The Electronic Health Information Laboratory (EHIL) was established by the CHEO Research Institute in collaboration with the University of Ottawa in 2005 by the founding director – Dr. Khaled El Emam. The objective of EHIL is to facilitate the sharing of health information for secondary purposes. These secondary purposes include research, public health, data science, comparative effectiveness evaluation, and pharmacovigilance.
The digitization of health information has meant that large amounts of data are readily available for secondary purposes. There is increasing demand for that data from different types of users, including researchers and public health professionals. Privacy legislation and regulations in most jurisdictions allows the disclosure of health information for secondary purposes under specific conditions, for example, if it is non-personal or if patient consent is sought. In addition to the difficulty in getting patient consent in practice, there is compelling evidence that consenters and non-consenters differ systematically on important demographic and socio-economic characteristics. Therefore, sharing non-personal information is the most practical solution to allow such disclosures.
EHIL develops technology to facilitate health data sharing, including data synthesis methods, de-identification methods and secure computation methods to allow public health surveillance or analysis without compromising privacy. The different methods are suitable under different circumstances and constraints, from individual-level data release, on-going surveillance, to interactive remote analysis. EHIL’s research spans:
- Theoretical work (which consists of developing mathematical models and metrics of re-identification risk),
- Empirical work (evaluations of our models and metrics through simulations and controlled studies),
- Applied work (evaluations on large data sets), and
- Knowledge translation (building software tools, instruments, and education).
Currently EHIL is focused on developing methods for the generation and evaluation of synthetic health data. We are working on structured datasets, both cross-sectional and longitudinal. The technologies that we develop are being commercialized by the spin-off company Replica Analytics. The work on data synthesis includes:
- Developing synthetic data generation algorithms that can scale up and down, and that can work with heterogeneous data types.
- Developing a unified privacy model for evaluating the different privacy risks in synthetic data.

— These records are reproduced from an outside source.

/-- The canonical text of a command is read back as it (R68). -/
theorem parseLine_renderInstr (i : Instr) : parseLine (renderInstr i) = .ok (some i) := by
  cases i with
  | nop => rfl
  | enq d =>
    have hparse : parseCommand ['E', 'N', 'Q'] (hexByte d) = .ok (.enq d.toNat) := by
      simp [parseCommand, parseImmediate_hexByte]
    exact parseLine_words (m := ['E', 'N', 'Q']) ⟨by simp, List.all_eq_true.mp rfl⟩ (isPlainWord_hexByte d) hparse
      (assembleCommand_toNat d).1
  | deq => rfl
  | enqdeq d =>
    have hparse : parseCommand ['E', 'N', 'Q', 'D', 'E', 'Q'] (hexByte d) = .ok (.enqdeq d.toNat) := by
      simp [parseCommand, parseImmediate_hexByte]
    exact parseLine_words (m := ['E', 'N', 'Q', 'D', 'E', 'Q']) ⟨by simp, List.all_eq_true.mp rfl⟩
      (isPlainWord_hexByte d) hparse (assembleCommand_toNat d).2
  | rst => rfl

/-- An immediate that is no byte is refused by name (R68). -/
theorem assembleCommand_of_not_byte {v : Nat} (hv : 256 ≤ v) :
    assembleCommand (.enq v) = .error (.notAByte v) ∧ assembleCommand (.enqdeq v) = .error (.notAByte v) := by
  have hno : immOk v = false := decide_eq_false (Nat.not_lt.mpr hv)
  simp [assembleCommand, hno]

/-- Settles O7: `parseLine` inverts `renderInstr`, and `assemble` encodes what it answers. -/
theorem assemblerReadsItsText : Obligations.AssemblerReadsItsText := by
  refine ⟨fun i => ⟨parseLine_renderInstr i, ?_⟩, fun d => ⟨rfl, rfl⟩, fun v hv => assembleCommand_of_not_byte hv⟩
  simp only [assemble, parseLine_renderInstr]

end Sys2Proof.Machine
end

section
/-! PROOFS. RST, NOP and what an agent may rely on between two cycles (40_control.md R80 to R85; 70_reset_and_hazards.md
R184): a driven reset cycle, runs of NOP words, the count seen by an idle port, and transactions across a reset. -/

namespace Sys2Proof.Machine

-- A cycle with reset (R80, R81, R182).

/-- A driven cycle with `rst = 1` ends in the reset registers, from any block and whatever the ports carry (R81). -/
theorem driveCycle_rst (s : State) {i : Input} (hi : i.rst = true) :
    driveCycle i s =
      .next { s.latch (Regs.reset s.cfg.aw) (resetOutputs s) with outputDraws := drawsAfterReset s } := by
  have hrst : rstBit i.word = true := by simp [Input.word, hi]
  rw [driveCycle, decode_of_rstBit hrst, exec_rst]

/-- Only a reset cycle in state `Unreset` draws (R182). -/
theorem drawsAfterReset_live {s : State} {r : Regs s.cfg.aw} (hb : s.block = .live r) :
    drawsAfterReset s = s.outputDraws := by
  simp [drawsAfterReset, hb]
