-- ==== Sys2Proof/Syntax.lean ====
section
/-! DEFINITION. The commands of the block as terms (R60: the term is the primary level, the command word its transport):
one constructor per row of spec/opcode_table.json. -/

namespace Sys2Proof

/-- The 20 commands of R70; SETPIX and SETPIXS have one constructor for each value of `BP`, since R69 makes the omitted
and the given brightness different commands. An index, a colour value and a pin number is a mathematical integer (R67),
a brightness operand `n` stands for the rational `n / 1000` (R68), a flag is a Boolean (R183). -/
inductive Instr where
  /-- SETR i, v (R101) -/
  | setr (i v : Int)
  /-- SETG i, v (R102) -/
  | setg (i v : Int)
  /-- SETB i, v (R103) -/
  | setb (i v : Int)
  /-- PSETBR i, br (R104) -/
  | psetbr (i br : Int)
  /-- SETRGBB i, r, g, b, br (R105) -/
  | setrgbb (i r g b br : Int)
  /-- PCLR i (R106) -/
  | pclr (i : Int)
  /-- GETR i (R107) -/
  | getr (i : Int)
  /-- GETG i (R108) -/
  | getg (i : Int)
  /-- GETB i (R109) -/
  | getb (i : Int)
  /-- GETBR i (R110) -/
  | getbr (i : Int)
  /-- GETBRV i (R111) -/
  | getbrv (i : Int)
  /-- SETPIX i, r, g, b with the brightness omitted (`BP = 0`, R120) -/
  | setpix (i r g b : Int)
  /-- SETPIX i, r, g, b, br (`BP = 1`, R120) -/
  | setpixBr (i r g b br : Int)
  /-- SETPIXS r, g, b with the brightness omitted (`BP = 0`, R121) -/
  | setpixs (r g b : Int)
  /-- SETPIXS r, g, b, br (`BP = 1`, R121) -/
  | setpixsBr (r g b br : Int)
  /-- SETBRT br (R122) -/
  | setbrt (br : Int)
  /-- CLEAR (R123) -/
  | clear
  /-- GETPIX i (R124) -/
  | getpix (i : Int)
  /-- SHOW (R150) -/
  | showFrame
  /-- SETUP d, c (R180) -/
  | setup (d c : Int)
  /-- SETCOE f (R183) -/
  | setcoe (f : Bool)
  /-- TEARDOWN (R184) -/
  | teardown
  deriving DecidableEq, Repr

end Sys2Proof
end

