-- ==== Sys2Proof/Machine/Lifecycle.lean ====
section
/-! DEFINITION. SETUP and SETCOE (R180, R181, R183), and the last lines of TEARDOWN (R184), which run after its frame, if it
sends one. -/

namespace Sys2Proof.Machine

open Sys2Proof

/-- The two acquisitions of SETUP, data pin first (R180, D11). The registers are written only when both are granted. -/
def acquirePins (d c : Nat) (s : State) : Result :=
  let (okD, s1) := gpioAcquire d s
  if okD then
    let (okC, s2) := gpioAcquire c s1
    if okC then .done (s2.assignPins d c) 0 else .raised s2 .gpioAcquireFailed
  else .raised s1 .gpioAcquireFailed

/-- The pseudocode of SETUP (R180). It makes no test of READY (R181). -/
def setupBody (d c : Int) (s : State) : Result :=
  if ¬ (PinOk d ∧ PinOk c) then .raised s .invalidGpioPin
  else if d = c then .raised s .invalidGpioPin
  else acquirePins d.toNat c.toNat s

/-- The pseudocode of SETCOE (R183). -/
def setcoeBody (f : Bool) (s : State) : Result := .done (s.writeCoe f) 0

/-- The lines of TEARDOWN after its SHOW (R184): the handles are released if READY, data first (D14), the life ends whatever
happened (D15), and the error of the SHOW, if any, is the status. -/
def teardownTail (err : Option Err) (s : State) : Result :=
  let s1 := if s.ready then gpioRelease s.clkPin (gpioRelease s.dataPin s) else s
  match err with
  | some e => .raised s1.endLife e
  | none => .done s1.endLife 0

/-- SETUP (R180, R181). -/
def execSetup (d c : Int) (s : State) : Host.Outcome State Fault Refusal := taken s fun s => (setupBody d c s).answer

/-- SETCOE (R183). -/
def execSetcoe (f : Bool) (s : State) : Host.Outcome State Fault Refusal := taken s fun s => (setcoeBody f s).answer

end Sys2Proof.Machine
end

- Developing a framework for the evaluation of the utility of synthetic data.
- Investigating the application of data synthesis for the simulation of virtual patients to augment real patients recruited in clinical studies.
Historically our work in this area has consisted of:
- Performing empirical risk assessments on health information “leaks”,
- Developing metrics to evaluate re-identification risk for clinical and geospatial data,
- Developing methods and models for the generation of synthetic data,
- Developing algorithms to de-identify large data sets, including longitudinal, cross-sectional, and free-form text data,
- Developing secure computation methods and tools that allow sophisticated analysis, disease surveillance and linking of registries without sharing personal information.